Il n’a pas fallu beaucoup de temps pour que passe l’effet paillettes Harry, un ami qui vous veut du bien, sympathique thriller des bacs à sable qu’on avait à l’époque voulu faire passer pour un grand film post-Hitchcockien. Une petite cacahouète oubliée sitôt que croquée. Mais voilà que nous arrive aujourd’hui Qui a tué Bambi ?, reprenant un a un les effets de manche de l’autre : même équipe qui gagne pour le même pathétique effet-Cannes (le scénariste de Harry réalise, sous le patronage de Moll), même titre démagogique en forme de gros clin d’oeil à Hitchcock, même galerie complaisante de personnages immédiatement accessibles, même intrigue cousue de fil blanc qui repose sur une multitude de pirouettes scénaristiques en toc.

Beaucoup moins sympathique néanmoins est ce deuxième volet des aventures de M&M’s (Marchand / Moll). L’histoire en milieu hospitalier (un chirurgien viole ses patientes après les avoir anesthésiées, heureusement Bambi, une jeune infirmière, se lance à ses trousses) avait de quoi séduire. Bien vite pourtant, l’enjeu « filmer la province » dépasse tout ambition de cinéma. Filmer la campagne tourangelle, ici, se résume souvent à réaliser des scènes absolument inutiles du type belles images de forêt ou intervention de secours en pleine brousse (5 minutes en plan fixe sur les sapeurs pompiers du coin en action). Dans le genre offrir un nouveau cadre au polar naturaliste français, Petites coupures de Bonitzer était autrement plus intrigant. Pris dans son élan, Marchand utilise aussi une large gamme de mouvements d’appareils sophistiqués pour feindre l’effet-grand cinéma. Une structure archi-plate vient heureusement mettre les choses à leur place. Les jolis plans, engloutis dans un mouvement d’ensemble à l’académisme souffreteux, bancal et boiteux, n’arrivent pas à la cheville d’un bon Columbo. En outre, pour les truquages, le chef-opérateur a eu l’idée géniale de réaliser plusieurs décors identiques mais de tailles différentes, créant ainsi un effet d’inquiétante étrangeté. Attention clin d’oeil. Remember La Maison du Docteur Edwards. Marchand, c’est Hitchcock.

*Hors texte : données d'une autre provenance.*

-- ==== Sys2Proof/Laws/State.lean ====
section
/-! SUPPORT. What each named update of the state leaves in each of its fields, by computation, and what the named reads give
after the named writes. -/

namespace Sys2Proof.Machine

/-! advance -/

@[simp] theorem advance_pending (t : Nat) (s : State) : (advance t s).pending = s.pending := rfl
@[simp] theorem advance_free (t : Nat) (s : State) : (advance t s).free = s.free := rfl
@[simp] theorem advance_result (t : Nat) (s : State) : (advance t s).result = s.result := rfl
@[simp] theorem advance_now (t : Nat) (s : State) : (advance t s).now = max s.now t := rfl
@[simp] theorem advance_grid (t : Nat) (s : State) : (advance t s).grid = s.grid := rfl
@[simp] theorem advance_ctxs (t : Nat) (s : State) : (advance t s).ctxs = s.ctxs := rfl
@[simp] theorem advance_held (t : Nat) (s : State) : (advance t s).held = s.held := rfl
@[simp] theorem advance_starter (t : Nat) (s : State) : (advance t s).starter = s.starter := rfl
@[simp] theorem advance_adm (t : Nat) (s : State) : (advance t s).adm = s.adm := rfl
@[simp] theorem advance_relay (t : Nat) (s : State) : (advance t s).relay = s.relay := rfl
@[simp] theorem advance_man (t : Nat) (s : State) : (advance t s).man = s.man := rfl
@[simp] theorem advance_cores (t : Nat) (s : State) : (advance t s).cores = s.cores := rfl
@[simp] theorem advance_csm (t : Nat) (s : State) : (advance t s).csm = s.csm := rfl
@[simp] theorem advance_csmUpset (t : Nat) (s : State) : (advance t s).csmUpset = s.csmUpset := rfl
@[simp] theorem advance_dram (t : Nat) (s : State) : (advance t s).dram = s.dram := rfl
@[simp] theorem advance_evc (t : Nat) (s : State) : (advance t s).evc = s.evc := rfl
@[simp] theorem advance_log (t : Nat) (s : State) : (advance t s).log = s.log := rfl
@[simp] theorem advance_clus (t : Nat) (s : State) : (advance t s).clus = s.clus := rfl
@[simp] theorem advance_dict (t : Nat) (s : State) : (advance t s).dict = s.dict := rfl
@[simp] theorem advance_modes (t : Nat) (s : State) : (advance t s).modes = s.modes := rfl
@[simp] theorem advance_supply (t : Nat) (s : State) : (advance t s).supply = s.supply := rfl
@[simp] theorem advance_avail (t : Nat) (s : State) : (advance t s).avail = s.avail := rfl
@[simp] theorem advance_test (t : Nat) (s : State) : (advance t s).test = s.test := rfl
@[simp] theorem advance_store (t : Nat) (s : State) : (advance t s).store = s.store := rfl
@[simp] theorem advance_dramUpset (t : Nat) (s : State) : (advance t s).dramUpset = s.dramUpset := rfl
@[simp] theorem advance_drv (t : Nat) (s : State) : (advance t s).drv = s.drv := rfl
@[simp] theorem advance_cram (t : Nat) (s : State) : (advance t s).cram = s.cram := rfl
@[simp] theorem advance_cramUpset (t : Nat) (s : State) : (advance t s).cramUpset = s.cramUpset := rfl
@[simp] theorem advance_apps (t : Nat) (s : State) : (advance t s).apps = s.apps := rfl
@[simp] theorem advance_net (t : Nat) (s : State) : (advance t s).net = s.net := rfl
@[simp] theorem advance_audio (t : Nat) (s : State) : (advance t s).audio = s.audio := rfl
@[simp] theorem advance_overruns (t : Nat) (s : State) : (advance t s).overruns = s.overruns := rfl
@[simp] theorem advance_overLaps (t : Nat) (s : State) : (advance t s).overLaps = s.overLaps := rfl
@[simp] theorem advance_microFaults (t : Nat) (s : State) : (advance t s).microFaults = s.microFaults := rfl
@[simp] theorem advance_corrMicro (t : Nat) (s : State) : (advance t s).corrMicro = s.corrMicro := rfl
@[simp] theorem advance_sent (t : Nat) (s : State) : (advance t s).sent = s.sent := rfl

/-! setCore -/

@[simp] theorem setCore_pending (s : State) (k : Nat) (c : SigCore) : (setCore s k c).pending = s.pending := rfl
@[simp] theorem setCore_free (s : State) (k : Nat) (c : SigCore) : (setCore s k c).free = s.free := rfl
@[simp] theorem setCore_result (s : State) (k : Nat) (c : SigCore) : (setCore s k c).result = s.result := rfl
@[simp] theorem setCore_now (s : State) (k : Nat) (c : SigCore) : (setCore s k c).now = s.now := rfl
@[simp] theorem setCore_grid (s : State) (k : Nat) (c : SigCore) : (setCore s k c).grid = s.grid := rfl
@[simp] theorem setCore_ctxs (s : State) (k : Nat) (c : SigCore) : (setCore s k c).ctxs = s.ctxs := rfl
@[simp] theorem setCore_held (s : State) (k : Nat) (c : SigCore) : (setCore s k c).held = s.held := rfl
@[simp] theorem setCore_starter (s : State) (k : Nat) (c : SigCore) : (setCore s k c).starter = s.starter := rfl
@[simp] theorem setCore_adm (s : State) (k : Nat) (c : SigCore) : (setCore s k c).adm = s.adm := rfl
@[simp] theorem setCore_relay (s : State) (k : Nat) (c : SigCore) : (setCore s k c).relay = s.relay := rfl
@[simp] theorem setCore_man (s : State) (k : Nat) (c : SigCore) : (setCore s k c).man = s.man := rfl
@[simp] theorem setCore_cores (s : State) (k : Nat) (c : SigCore) : (setCore s k c).cores = Tbl.put {} s.cores k c := rfl
@[simp] theorem setCore_csm (s : State) (k : Nat) (c : SigCore) : (setCore s k c).csm = s.csm := rfl
@[simp] theorem setCore_csmUpset (s : State) (k : Nat) (c : SigCore) : (setCore s k c).csmUpset = s.csmUpset := rfl
@[simp] theorem setCore_dram (s : State) (k : Nat) (c : SigCore) : (setCore s k c).dram = s.dram := rfl
@[simp] theorem setCore_evc (s : State) (k : Nat) (c : SigCore) : (setCore s k c).evc = s.evc := rfl
@[simp] theorem setCore_log (s : State) (k : Nat) (c : SigCore) : (setCore s k c).log = s.log := rfl
@[simp] theorem setCore_clus (s : State) (k : Nat) (c : SigCore) : (setCore s k c).clus = s.clus := rfl
@[simp] theorem setCore_dict (s : State) (k : Nat) (c : SigCore) : (setCore s k c).dict = s.dict := rfl
@[simp] theorem setCore_modes (s : State) (k : Nat) (c : SigCore) : (setCore s k c).modes = s.modes := rfl
@[simp] theorem setCore_supply (s : State) (k : Nat) (c : SigCore) : (setCore s k c).supply = s.supply := rfl
@[simp] theorem setCore_avail (s : State) (k : Nat) (c : SigCore) : (setCore s k c).avail = s.avail := rfl
@[simp] theorem setCore_test (s : State) (k : Nat) (c : SigCore) : (setCore s k c).test = s.test := rfl
@[simp] theorem setCore_store (s : State) (k : Nat) (c : SigCore) : (setCore s k c).store = s.store := rfl
@[simp] theorem setCore_dramUpset (s : State) (k : Nat) (c : SigCore) : (setCore s k c).dramUpset = s.dramUpset := rfl
@[simp] theorem setCore_drv (s : State) (k : Nat) (c : SigCore) : (setCore s k c).drv = s.drv := rfl
@[simp] theorem setCore_cram (s : State) (k : Nat) (c : SigCore) : (setCore s k c).cram = s.cram := rfl
@[simp] theorem setCore_cramUpset (s : State) (k : Nat) (c : SigCore) : (setCore s k c).cramUpset = s.cramUpset := rfl
@[simp] theorem setCore_apps (s : State) (k : Nat) (c : SigCore) : (setCore s k c).apps = s.apps := rfl
@[simp] theorem setCore_net (s : State) (k : Nat) (c : SigCore) : (setCore s k c).net = s.net := rfl
@[simp] theorem setCore_audio (s : State) (k : Nat) (c : SigCore) : (setCore s k c).audio = s.audio := rfl
@[simp] theorem setCore_overruns (s : State) (k : Nat) (c : SigCore) : (setCore s k c).overruns = s.overruns := rfl
@[simp] theorem setCore_overLaps (s : State) (k : Nat) (c : SigCore) : (setCore s k c).overLaps = s.overLaps := rfl
@[simp] theorem setCore_microFaults (s : State) (k : Nat) (c : SigCore) : (setCore s k c).microFaults = s.microFaults := rfl
@[simp] theorem setCore_corrMicro (s : State) (k : Nat) (c : SigCore) : (setCore s k c).corrMicro = s.corrMicro := rfl
@[simp] theorem setCore_sent (s : State) (k : Nat) (c : SigCore) : (setCore s k c).sent = s.sent := rfl

/-! setCtx -/

@[simp] theorem setCtx_pending (s : State) (n : Nat) (c : Ctx) : (setCtx s n c).pending = s.pending := rfl
@[simp] theorem setCtx_free (s : State) (n : Nat) (c : Ctx) : (setCtx s n c).free = s.free := rfl
@[simp] theorem setCtx_result (s : State) (n : Nat) (c : Ctx) : (setCtx s n c).result = s.result := rfl
@[simp] theorem setCtx_now (s : State) (n : Nat) (c : Ctx) : (setCtx s n c).now = s.now := rfl
@[simp] theorem setCtx_grid (s : State) (n : Nat) (c : Ctx) : (setCtx s n c).grid = s.grid := rfl
@[simp] theorem setCtx_ctxs (s : State) (n : Nat) (c : Ctx) : (setCtx s n c).ctxs = Tbl.put {} s.ctxs n c := rfl
@[simp] theorem setCtx_held (s : State) (n : Nat) (c : Ctx) : (setCtx s n c).held = s.held := rfl
@[simp] theorem setCtx_starter (s : State) (n : Nat) (c : Ctx) : (setCtx s n c).starter = s.starter := rfl
@[simp] theorem setCtx_adm (s : State) (n : Nat) (c : Ctx) : (setCtx s n c).adm = s.adm := rfl
@[simp] theorem setCtx_relay (s : State) (n : Nat) (c : Ctx) : (setCtx s n c).relay = s.relay := rfl
@[simp] theorem setCtx_man (s : State) (n : Nat) (c : Ctx) : (setCtx s n c).man = s.man := rfl
@[simp] theorem setCtx_cores (s : State) (n : Nat) (c : Ctx) : (setCtx s n c).cores = s.cores := rfl
@[simp] theorem setCtx_csm (s : State) (n : Nat) (c : Ctx) : (setCtx s n c).csm = s.csm := rfl
@[simp] theorem setCtx_csmUpset (s : State) (n : Nat) (c : Ctx) : (setCtx s n c).csmUpset = s.csmUpset := rfl
@[simp] theorem setCtx_dram (s : State) (n : Nat) (c : Ctx) : (setCtx s n c).dram = s.dram := rfl
@[simp] theorem setCtx_evc (s : State) (n : Nat) (c : Ctx) : (setCtx s n c).evc = s.evc := rfl
@[simp] theorem setCtx_log (s : State) (n : Nat) (c : Ctx) : (setCtx s n c).log = s.log := rfl
@[simp] theorem setCtx_clus (s : State) (n : Nat) (c : Ctx) : (setCtx s n c).clus = s.clus := rfl
@[simp] theorem setCtx_dict (s : State) (n : Nat) (c : Ctx) : (setCtx s n c).dict = s.dict := rfl
@[simp] theorem setCtx_modes (s : State) (n : Nat) (c : Ctx) : (setCtx s n c).modes = s.modes := rfl
@[simp] theorem setCtx_supply (s : State) (n : Nat) (c : Ctx) : (setCtx s n c).supply = s.supply := rfl
@[simp] theorem setCtx_avail (s : State) (n : Nat) (c : Ctx) : (setCtx s n c).avail = s.avail := rfl
@[simp] theorem setCtx_test (s : State) (n : Nat) (c : Ctx) : (setCtx s n c).test = s.test := rfl
@[simp] theorem setCtx_store (s : State) (n : Nat) (c : Ctx) : (setCtx s n c).store = s.store := rfl
@[simp] theorem setCtx_dramUpset (s : State) (n : Nat) (c : Ctx) : (setCtx s n c).dramUpset = s.dramUpset := rfl
@[simp] theorem setCtx_drv (s : State) (n : Nat) (c : Ctx) : (setCtx s n c).drv = s.drv := rfl
@[simp] theorem setCtx_cram (s : State) (n : Nat) (c : Ctx) : (setCtx s n c).cram = s.cram := rfl
@[simp] theorem setCtx_cramUpset (s : State) (n : Nat) (c : Ctx) : (setCtx s n c).cramUpset = s.cramUpset := rfl
@[simp] theorem setCtx_apps (s : State) (n : Nat) (c : Ctx) : (setCtx s n c).apps = s.apps := rfl
@[simp] theorem setCtx_net (s : State) (n : Nat) (c : Ctx) : (setCtx s n c).net = s.net := rfl
@[simp] theorem setCtx_audio (s : State) (n : Nat) (c : Ctx) : (setCtx s n c).audio = s.audio := rfl
@[simp] theorem setCtx_overruns (s : State) (n : Nat) (c : Ctx) : (setCtx s n c).overruns = s.overruns := rfl
@[simp] theorem setCtx_overLaps (s : State) (n : Nat) (c : Ctx) : (setCtx s n c).overLaps = s.overLaps := rfl
@[simp] theorem setCtx_microFaults (s : State) (n : Nat) (c : Ctx) : (setCtx s n c).microFaults = s.microFaults := rfl
@[simp] theorem setCtx_corrMicro (s : State) (n : Nat) (c : Ctx) : (setCtx s n c).corrMicro = s.corrMicro := rfl
@[simp] theorem setCtx_sent (s : State) (n : Nat) (c : Ctx) : (setCtx s n c).sent = s.sent := rfl

/-! setCluster -/

@[simp] theorem setCluster_pending (s : State) (c : Nat) (x : ClusterSt) : (setCluster s c x).pending = s.pending := rfl
@[simp] theorem setCluster_free (s : State) (c : Nat) (x : ClusterSt) : (setCluster s c x).free = s.free := rfl
@[simp] theorem setCluster_result (s : State) (c : Nat) (x : ClusterSt) : (setCluster s c x).result = s.result := rfl
@[simp] theorem setCluster_now (s : State) (c : Nat) (x : ClusterSt) : (setCluster s c x).now = s.now := rfl
@[simp] theorem setCluster_grid (s : State) (c : Nat) (x : ClusterSt) : (setCluster s c x).grid = s.grid := rfl
@[simp] theorem setCluster_ctxs (s : State) (c : Nat) (x : ClusterSt) : (setCluster s c x).ctxs = s.ctxs := rfl
@[simp] theorem setCluster_held (s : State) (c : Nat) (x : ClusterSt) : (setCluster s c x).held = s.held := rfl
@[simp] theorem setCluster_starter (s : State) (c : Nat) (x : ClusterSt) : (setCluster s c x).starter = s.starter := rfl
@[simp] theorem setCluster_adm (s : State) (c : Nat) (x : ClusterSt) : (setCluster s c x).adm = s.adm := rfl
@[simp] theorem setCluster_relay (s : State) (c : Nat) (x : ClusterSt) : (setCluster s c x).relay = s.relay := rfl
@[simp] theorem setCluster_man (s : State) (c : Nat) (x : ClusterSt) : (setCluster s c x).man = s.man := rfl
@[simp] theorem setCluster_cores (s : State) (c : Nat) (x : ClusterSt) : (setCluster s c x).cores = s.cores := rfl
@[simp] theorem setCluster_csm (s : State) (c : Nat) (x : ClusterSt) : (setCluster s c x).csm = s.csm := rfl
@[simp] theorem setCluster_csmUpset (s : State) (c : Nat) (x : ClusterSt) : (setCluster s c x).csmUpset = s.csmUpset := rfl
@[simp] theorem setCluster_dram (s : State) (c : Nat) (x : ClusterSt) : (setCluster s c x).dram = s.dram := rfl
@[simp] theorem setCluster_evc (s : State) (c : Nat) (x : ClusterSt) : (setCluster s c x).evc = s.evc := rfl
@[simp] theorem setCluster_log (s : State) (c : Nat) (x : ClusterSt) : (setCluster s c x).log = s.log := rfl
@[simp] theorem setCluster_clus (s : State) (c : Nat) (x : ClusterSt) : (setCluster s c x).clus = Tbl.put {} s.clus c x := rfl
@[simp] theorem setCluster_dict (s : State) (c : Nat) (x : ClusterSt) : (setCluster s c x).dict = s.dict := rfl
@[simp] theorem setCluster_modes (s : State) (c : Nat) (x : ClusterSt) : (setCluster s c x).modes = s.modes := rfl
@[simp] theorem setCluster_supply (s : State) (c : Nat) (x : ClusterSt) : (setCluster s c x).supply = s.supply := rfl
@[simp] theorem setCluster_avail (s : State) (c : Nat) (x : ClusterSt) : (setCluster s c x).avail = s.avail := rfl
@[simp] theorem setCluster_test (s : State) (c : Nat) (x : ClusterSt) : (setCluster s c x).test = s.test := rfl
@[simp] theorem setCluster_store (s : State) (c : Nat) (x : ClusterSt) : (setCluster s c x).store = s.store := rfl
@[simp] theorem setCluster_dramUpset (s : State) (c : Nat) (x : ClusterSt) : (setCluster s c x).dramUpset = s.dramUpset := rfl
@[simp] theorem setCluster_drv (s : State) (c : Nat) (x : ClusterSt) : (setCluster s c x).drv = s.drv := rfl
@[simp] theorem setCluster_cram (s : State) (c : Nat) (x : ClusterSt) : (setCluster s c x).cram = s.cram := rfl
@[simp] theorem setCluster_cramUpset (s : State) (c : Nat) (x : ClusterSt) : (setCluster s c x).cramUpset = s.cramUpset := rfl
@[simp] theorem setCluster_apps (s : State) (c : Nat) (x : ClusterSt) : (setCluster s c x).apps = s.apps := rfl
@[simp] theorem setCluster_net (s : State) (c : Nat) (x : ClusterSt) : (setCluster s c x).net = s.net := rfl
@[simp] theorem setCluster_audio (s : State) (c : Nat) (x : ClusterSt) : (setCluster s c x).audio = s.audio := rfl
@[simp] theorem setCluster_overruns (s : State) (c : Nat) (x : ClusterSt) : (setCluster s c x).overruns = s.overruns := rfl
@[simp] theorem setCluster_overLaps (s : State) (c : Nat) (x : ClusterSt) : (setCluster s c x).overLaps = s.overLaps := rfl
@[simp] theorem setCluster_microFaults (s : State) (c : Nat) (x : ClusterSt) : (setCluster s c x).microFaults = s.microFaults := rfl
@[simp] theorem setCluster_corrMicro (s : State) (c : Nat) (x : ClusterSt) : (setCluster s c x).corrMicro = s.corrMicro := rfl
@[simp] theorem setCluster_sent (s : State) (c : Nat) (x : ClusterSt) : (setCluster s c x).sent = s.sent := rfl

Restent les acteurs, plutôt bons malgré l’aspect « on y croit » (Laurent Lucas, Sophie Quinton) mais qui ne parviennent pas, comme c’était le cas dans Harry, à endiguer la léthargie de l’ensemble. Entre mise en scène anesthésiante d’un scénario pataud comme pas deux (n’importe quel giallo italien de seconde catégorie semble un exercice de haute-voltige à côté de ce ramassis d’oppositions fantasme / réalité) et sérieux à toute épreuve (dans chaque plan semble contenue l’idée que Marchand croit réaliser là le premier polar de l’histoire du cinéma), Qui a tué Bambi ? est un film-paquet cadeau qui dissimule un obscur bidule, venu d’on ne sait où. Mélange de multiples genres mal absorbés (thriller, fantastique, conte de fées, documentaire provincial), esbroufe maladroite, travail d’élève laborieux et appliqué : rien de plus, au fond, qu’un gros téléfilm vaniteux et bouffi. Bambi (pardon pour lui), ce n’est pas Sophie Quinton, trop assurée et consciente de sa performance sous des dehors fragiles et innocents. C’est Marchand, le cinéaste qui croyait qu’il en savait trop, et surtout Moll, le scénariste saboteur de l’idée même de cinéma de genre : deux mauvais faiseurs tellement sûrs d’eux-mêmes et de leur petit effet qu’il n’en tiennent plus sur leurs pattes.